PROBLEM TO SOLVE :: Below are the records; output them exactly from the first line through the line with "s.dev := rfl", stopping there.

Collected data entries
-- ==== Sys2Proof/Laws/State.lean ====
section
/-! SUPPORT. The laws of the named updates of the state: what each leaves as it was, field by field, and the value it puts. -/

namespace Sys2Proof.Machine
open Sys2Proof

/-! ### State updates -/

@[simp] theorem State.on_dev (s : State) (f : Dev → Dev) : (s.on f).dev = f s.dev := rfl
@[simp] theorem State.on_mem (s : State) (f : Dev → Dev) : (s.on f).mem = s.mem := rfl
@[simp] theorem State.on_pending (s : State) (f : Dev → Dev) : (s.on f).pending = s.pending := rfl
@[simp] theorem State.on_on (s : State) (f g : Dev → Dev) : (s.on f).on g = s.on (fun d => g (f d)) := rfl
@[simp] theorem State.on_id (s : State) : s.on (fun d => d) = s := rfl

/-! ### `Dev.set` -/

@[simp] theorem Dev.set_shadows (d : Dev) (f : Fld) (v : Nat) : (d.set f v).shadows = d.shadows := rfl
@[simp] theorem Dev.set_now (d : Dev) (f : Fld) (v : Nat) : (d.set f v).now = d.now := rfl
@[simp] theorem Dev.set_free (d : Dev) (f : Fld) (v : Nat) : (d.set f v).free = d.free := rfl
@[simp] theorem Dev.set_out (d : Dev) (f : Fld) (v : Nat) : (d.set f v).out = d.out := rfl
@[simp] theorem Dev.set_rdata (d : Dev) (f : Fld) (v : Nat) : (d.set f v).rdata = d.rdata := rfl
@[simp] theorem Dev.set_time (d : Dev) (f : Fld) (v : Nat) : (d.set f v).time = d.time := rfl
@[simp] theorem Dev.set_stride (d : Dev) (f : Fld) (v : Nat) : (d.set f v).stride = d.stride := rfl
@[simp] theorem Dev.set_img (d : Dev) (f : Fld) (v : Nat) : (d.set f v).img = d.img := rfl
@[simp] theorem Dev.set_orch (d : Dev) (f : Fld) (v : Nat) : (d.set f v).orch = d.orch := rfl
@[simp] theorem Dev.set_io (d : Dev) (f : Fld) (v : Nat) : (d.set f v).io = d.io := rfl
@[simp] theorem Dev.set_fab (d : Dev) (f : Fld) (v : Nat) : (d.set f v).fab = d.fab := rfl
@[simp] theorem Dev.set_net (d : Dev) (f : Fld) (v : Nat) : (d.set f v).net = d.net := rfl
@[simp] theorem Dev.set_hn (d : Dev) (f : Fld) (v : Nat) : (d.set f v).hn = d.hn := rfl
@[simp] theorem Dev.set_can (d : Dev) (f : Fld) (v : Nat) : (d.set f v).can = d.can := rfl
@[simp] theorem Dev.set_ser (d : Dev) (f : Fld) (v : Nat) : (d.set f v).ser = d.ser := rfl
@[simp] theorem Dev.set_eng (d : Dev) (f : Fld) (v : Nat) : (d.set f v).eng = d.eng := rfl
@[simp] theorem Dev.set_bridle (d : Dev) (f : Fld) (v : Nat) : (d.set f v).bridle = d.bridle := rfl
@[simp] theorem Dev.set_host (d : Dev) (f : Fld) (v : Nat) : (d.set f v).host = d.host := rfl
@[simp] theorem Dev.set_upd (d : Dev) (f : Fld) (v : Nat) : (d.set f v).upd = d.upd := rfl
@[simp] theorem Dev.set_pwr (d : Dev) (f : Fld) (v : Nat) : (d.set f v).pwr = d.pwr := rfl
@[simp] theorem Dev.set_sys (d : Dev) (f : Fld) (v : Nat) : (d.set f v).sys = d.sys := rfl
@[simp] theorem Dev.set_tap (d : Dev) (f : Fld) (v : Nat) : (d.set f v).tap = d.tap := rfl
@[simp] theorem Dev.engine_set (d : Dev) (f : Fld) (v : Nat) (i : Nat) : (d.set f v).engine i = d.engine i := rfl
@[simp] theorem Dev.tb_set (d : Dev) (f : Fld) (v : Nat) (i : Nat) : (d.set f v).tb i = d.tb i := rfl

/-! ### `Dev.emit` -/

@[simp] theorem Dev.emit_regs (d : Dev) (o : Output) : (d.emit o).regs = d.regs := rfl
@[simp] theorem Dev.emit_shadows (d : Dev) (o : Output) : (d.emit o).shadows = d.shadows := rfl
@[simp] theorem Dev.emit_now (d : Dev) (o : Output) : (d.emit o).now = d.now := rfl
@[simp] theorem Dev.emit_free (d : Dev) (o : Output) : (d.emit o).free = d.free := rfl
@[simp] theorem Dev.emit_rdata (d : Dev) (o : Output) : (d.emit o).rdata = d.rdata := rfl
@[simp] theorem Dev.emit_time (d : Dev) (o : Output) : (d.emit o).time = d.time := rfl
@[simp] theorem Dev.emit_stride (d : Dev) (o : Output) : (d.emit o).stride = d.stride := rfl
@[simp] theorem Dev.emit_img (d : Dev) (o : Output) : (d.emit o).img = d.img := rfl
@[simp] theorem Dev.emit_orch (d : Dev) (o : Output) : (d.emit o).orch = d.orch := rfl
@[simp] theorem Dev.emit_io (d : Dev) (o : Output) : (d.emit o).io = d.io := rfl
@[simp] theorem Dev.emit_fab (d : Dev) (o : Output) : (d.emit o).fab = d.fab := rfl
@[simp] theorem Dev.emit_net (d : Dev) (o : Output) : (d.emit o).net = d.net := rfl
@[simp] theorem Dev.emit_hn (d : Dev) (o : Output) : (d.emit o).hn = d.hn := rfl
@[simp] theorem Dev.emit_can (d : Dev) (o : Output) : (d.emit o).can = d.can := rfl
@[simp] theorem Dev.emit_ser (d : Dev) (o : Output) : (d.emit o).ser = d.ser := rfl
@[simp] theorem Dev.emit_eng (d : Dev) (o : Output) : (d.emit o).eng = d.eng := rfl
@[simp] theorem Dev.emit_bridle (d : Dev) (o : Output) : (d.emit o).bridle = d.bridle := rfl
@[simp] theorem Dev.emit_host (d : Dev) (o : Output) : (d.emit o).host = d.host := rfl
@[simp] theorem Dev.emit_upd (d : Dev) (o : Output) : (d.emit o).upd = d.upd := rfl
@[simp] theorem Dev.emit_pwr (d : Dev) (o : Output) : (d.emit o).pwr = d.pwr := rfl
@[simp] theorem Dev.emit_sys (d : Dev) (o : Output) : (d.emit o).sys = d.sys := rfl
@[simp] theorem Dev.emit_tap (d : Dev) (o : Output) : (d.emit o).tap = d.tap := rfl
@[simp] theorem Dev.get_emit (d : Dev) (o : Output) (g : Fld) : (d.emit o).get g = d.get g := rfl
@[simp] theorem Dev.on_emit (d : Dev) (o : Output) (g : Fld) : (d.emit o).on g = d.on g := rfl
@[simp] theorem Dev.engine_emit (d : Dev) (o : Output) (i : Nat) : (d.emit o).engine i = d.engine i := rfl
@[simp] theorem Dev.tb_emit (d : Dev) (o : Output) (i : Nat) : (d.emit o).tb i = d.tb i := rfl
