theorem Dev.get_abortOne_state (k n : Nat) : (d.abortOne c k).get (R.TXB_STATUS_STATE c n) =
    if n = k ∧ d.get (R.TXB_STATUS_STATE c n) = 1 then 4 else d.get (R.TXB_STATUS_STATE c n) := by
  have hc := canKeys c
  have hk := txbKeys c k
  have hn := txbKeys c n
  rw [Dev.abortOne, Dev.txb_eq, Dev.txbFail, apply_ite (fun x => Dev.get x (R.TXB_STATUS_STATE c n)), Dev.get_canCause_ne _ _ _ _ _ (by omega) (by omega)]
  by_cases h : n = k
  · subst h
    by_cases hpend : d.get (R.TXB_STATUS_STATE c n) = 1
    · rw [if_pos hpend, if_pos ⟨rfl, hpend⟩]
      exact Dev.get_set_same ..
    · rw [if_neg hpend, if_neg fun hboth => hpend hboth.2]
  · rw [Dev.get_set_ne _ _ _ _ (by omega), ite_self, if_neg fun hboth => h hboth.1]

theorem Dev.get_abortOne_ne (k : Nat) (g : Fld) (hg : 0x1200000 ≤ g.key) (hfail : g.key ≠ (R.CAN_EVT_TX_FAIL c).key)
    (hne : g.key ≠ (R.TXB_STATUS_STATE c k).key) : (d.abortOne c k).get g = d.get g := by
  rw [Dev.abortOne]
  split
  · rw [Dev.txbFail, Dev.get_canCause_ne _ _ _ _ _ hg hfail, Dev.get_set_ne _ _ _ _ hne]
  · rfl

theorem Dev.get_abortPending_state {n : Nat} (hn : n < 3) : (d.abortPending c).get (R.TXB_STATUS_STATE c n) =
    if d.get (R.TXB_STATUS_STATE c n) = 1 then 4 else d.get (R.TXB_STATUS_STATE c n) := by
  simp only [Dev.abortPending, Dev.get_abortOne_state]
  by_cases hpend : d.get (R.TXB_STATUS_STATE c n) = 1
  · obtain rfl | rfl | rfl : n = 0 ∨ n = 1 ∨ n = 2 := by omega
    all_goals simp [hpend]
  · simp only [hpend, and_false, if_false]

theorem Dev.get_abortPending_ne (g : Fld) (hg : 0x1200000 ≤ g.key) (hfail : g.key ≠ (R.CAN_EVT_TX_FAIL c).key)
    (hne : ∀ k, g.key ≠ (R.TXB_STATUS_STATE c k).key) : (d.abortPending c).get g = d.get g := by
  rw [Dev.abortPending, Dev.get_abortOne_ne _ _ _ _ hg hfail (hne _), Dev.get_abortOne_ne _ _ _ _ hg hfail (hne _),
    Dev.get_abortOne_ne _ _ _ _ hg hfail (hne _)]

theorem Dev.get_canEnterMode_ne (g : Fld) (hnow : g.key ≠ (R.CAN_STATUS_MODE_NOW c).key) (hstate : g.key ≠ (R.CAN_STATUS_STATE c).key) :
    (d.canEnterMode c).get g = d.get g := by
  simp only [Dev.canEnterMode]
  split <;> simp only [Dev.get_set_ne _ _ _ _ hnow, Dev.get_set_ne _ _ _ _ hstate]

theorem Dev.get_canEnterMode_now : (d.canEnterMode c).get (R.CAN_STATUS_MODE_NOW c) = d.get (R.CAN_CTRL_MODE c) := by
  have hk := canKeys c
  have hset : (d.set (R.CAN_STATUS_MODE_NOW c) (d.get (R.CAN_CTRL_MODE c))).get (R.CAN_STATUS_MODE_NOW c) = d.get (R.CAN_CTRL_MODE c) :=
    Dev.get_set_of_lt _ _ (d.get_lt _)
  simp only [Dev.canEnterMode]
  split
  · rw [Dev.get_set_ne _ _ _ _ (by omega), hset]
  · exact hset

theorem Dev.get_canEnterMode_state : (d.canEnterMode c).get (R.CAN_STATUS_STATE c) =
    if d.get (R.CAN_STATUS_MODE_NOW c) = 0 ∧ d.get (R.CAN_STATUS_STATE c) = 3 then d.canActive c else d.get (R.CAN_STATUS_STATE c) := by
  have hk := canKeys c
  simp only [Dev.canEnterMode]
  split
  · exact Dev.get_set_of_lt _ _ (d.canActive_lt c)
  · exact Dev.get_set_ne _ _ _ _ (by omega)

end

section
variable {c : Fin 8} {s : State}

theorem exec_canModeChange : exec (.canModeChange c) s = .next (s.on fun d => d.canModeChange c) := rfl

theorem exec_canModeChange_idle (h : s.dev.get (R.CAN_CTRL_MODE c) = s.dev.get (R.CAN_STATUS_MODE_NOW c)) : exec (.canModeChange c) s = .next s := by
  rw [exec_canModeChange, State.on, Dev.canModeChange_of_eq h]

theorem exec_canModeChange_taken (h : s.dev.get (R.CAN_CTRL_MODE c) ≠ s.dev.get (R.CAN_STATUS_MODE_NOW c)) :
    ∃ t, exec (.canModeChange c) s = .next t ∧ t.dev.get (R.CAN_STATUS_MODE_NOW c) = s.dev.get (R.CAN_CTRL_MODE c) ∧
      t.dev.get (R.CAN_EVT_MODE_CHG c) = 1 ∧ t.dev.get (R.CAN_CTRL_MODE c) = s.dev.get (R.CAN_CTRL_MODE c) ∧ t.mem = s.mem ∧
      t.dev.get (R.CAN_STATUS_STATE c) = (if s.dev.get (R.CAN_STATUS_MODE_NOW c) = 0 ∧ s.dev.get (R.CAN_STATUS_STATE c) = 3 then s.dev.canActive c
        else s.dev.get (R.CAN_STATUS_STATE c)) ∧
      ∀ n < 3, t.dev.get (R.TXB_STATUS_STATE c n) = (if s.dev.get (R.CAN_CTRL_MODE c) = 0 ∧ s.dev.get (R.TXB_STATUS_STATE c n) = 1 then 4
        else s.dev.get (R.TXB_STATUS_STATE c n)) := by
  have hk := canKeys c
  have ht := txbKeys c
  /- A register of the controller itself reads after the change as it does when the mode is entered: only TX_FAIL and buffer states change besides. -/
  have hget (g : Fld) (hg : 0x1200000 ≤ g.key) (hlo : g.key < 0x1200801 + c * 0x40000) (hchg : g.key ≠ (R.CAN_EVT_MODE_CHG c).key) :
      (s.dev.canModeChange c).get g = (s.dev.canEnterMode c).get g := by
    rw [Dev.canModeChange_of_ne h, Dev.get_canCause_ne _ _ _ _ _ hg hchg]
    split
    · exact Dev.get_abortPending_ne _ _ _ hg (by omega) fun k => by have := ht k; omega
    · rfl
  refine ⟨_, exec_canModeChange, ?_, ?_, ?_, rfl, ?_, fun n hn => ?_⟩
  · exact (hget _ (by omega) (by omega) (by omega)).trans (Dev.get_canEnterMode_now ..)
  · rw [State.on_dev, Dev.canModeChange_of_ne h]
    exact Dev.get_canCause_same _ _ _ _ (by omega)
  · exact (hget _ (by omega) (by omega) (by omega)).trans (Dev.get_canEnterMode_ne _ _ _ (by omega) (by omega))
  · exact (hget _ (by omega) (by omega) (by omega)).trans (Dev.get_canEnterMode_state ..)
  · have := ht n
    rw [State.on_dev, Dev.canModeChange_of_ne h, Dev.get_canCause_ne _ _ _ _ _ (by omega) (by omega)]
    split
    · next hm => simp only [Dev.get_abortPending_state _ _ hn, Dev.get_canEnterMode_ne s.dev c (R.TXB_STATUS_STATE c n) (by omega) (by omega), hm, true_and]
    · next hm => rw [Dev.get_canEnterMode_ne _ _ _ (by omega) (by omega), if_neg fun hboth => hm hboth.1]

end

/-! ### Recovery and CLR_CNT -/

section
variable {w : Writer} {c : Fin 8} {s : State}

theorem exec_canRecover (hw : Grants s w (R.CAN_CTRL_MODE c)) : exec (.canRecover w c) s = .next (s.on fun d => d.canRecover c) := State.gate_next hw rfl

theorem exec_canRecover_busOff (hw : Grants s w (R.CAN_CTRL_MODE c)) (h : s.dev.get (R.CAN_STATUS_STATE c) = 2) :
    ∃ t, exec (.canRecover w c) s = .next t ∧ t.dev.canSt c = { s.dev.canSt c with recover := true } ∧ t.dev.regs = s.dev.regs ∧ t.mem = s.mem := by
  refine ⟨s.on fun d => d.setCan c { d.canSt c with recover := true }, ?_, Dev.canSt_setCan_same .., rfl, rfl⟩
  rw [exec_canRecover hw, State.on, Dev.canRecover, if_pos h]; rfl

theorem exec_canRecover_ignored (hw : Grants s w (R.CAN_CTRL_MODE c)) (h : s.dev.get (R.CAN_STATUS_STATE c) ≠ 2) :
    exec (.canRecover w c) s = .next s := by
  rw [exec_canRecover hw, State.on, Dev.canRecover, if_neg h]

theorem exec_busOffRecovery : exec (.busOffRecovery c) s = .next (s.on fun d => d.busOffRecovery c) := rfl

theorem exec_busOffRecovery_ends (h : s.dev.get (R.CAN_STATUS_STATE c) = 2)
    (hmay : s.dev.on (R.CAN_CTRL_AUTO_RECOVER c) = true ∨ (s.dev.canSt c).recover = true) :
    ∃ t, exec (.busOffRecovery c) s = .next t ∧ t.dev.get (R.CAN_STATUS_STATE c) = 0 ∧ t.dev.get (R.CAN_STATUS_TEC c) = 0 ∧
      t.dev.get (R.CAN_STATUS_REC c) = 0 ∧ (t.dev.canSt c).recover = false ∧
      KeepsRegs [R.CAN_STATUS_STATE c, R.CAN_STATUS_TEC c, R.CAN_STATUS_REC c] s t := by
  have hk := canKeys c
  refine ⟨s.on fun d => (((d.set (R.CAN_STATUS_STATE c) 0).set (R.CAN_STATUS_TEC c) 0).set (R.CAN_STATUS_REC c) 0).setCan c
    { d.canSt c with recover := false }, ?_, ?_, ?_, Dev.get_set_same .., ?_, ?_⟩
  · rw [exec_busOffRecovery, State.on, Dev.busOffRecovery, if_pos ⟨h, hmay⟩]; rfl
  · exact (Dev.get_set_ne _ _ _ _ (by omega)).trans ((Dev.get_set_ne _ _ _ _ (by omega)).trans (Dev.get_set_same ..))
  · exact (Dev.get_set_ne _ _ _ _ (by omega)).trans (Dev.get_set_same ..)
  · rw [State.on_dev, Dev.canSt_setCan_same]
  · exact (((OnlyRegs.set s _ _ (by simp)).trans (.set _ _ _ (by simp))).trans (.set _ _ _ (by simp))).1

TASK RESPONSE ::
-- ==== Sys2Proof/Laws/State.lean ====
section
/-! SUPPORT. The laws of the named updates of the state: what each leaves as it was, field by field, and the value it puts. -/

namespace Sys2Proof.Machine
open Sys2Proof

/-! ### State updates -/

@[simp] theorem State.on_dev (s : State) (f : Dev → Dev) : (s.on f).dev = f s.dev := rfl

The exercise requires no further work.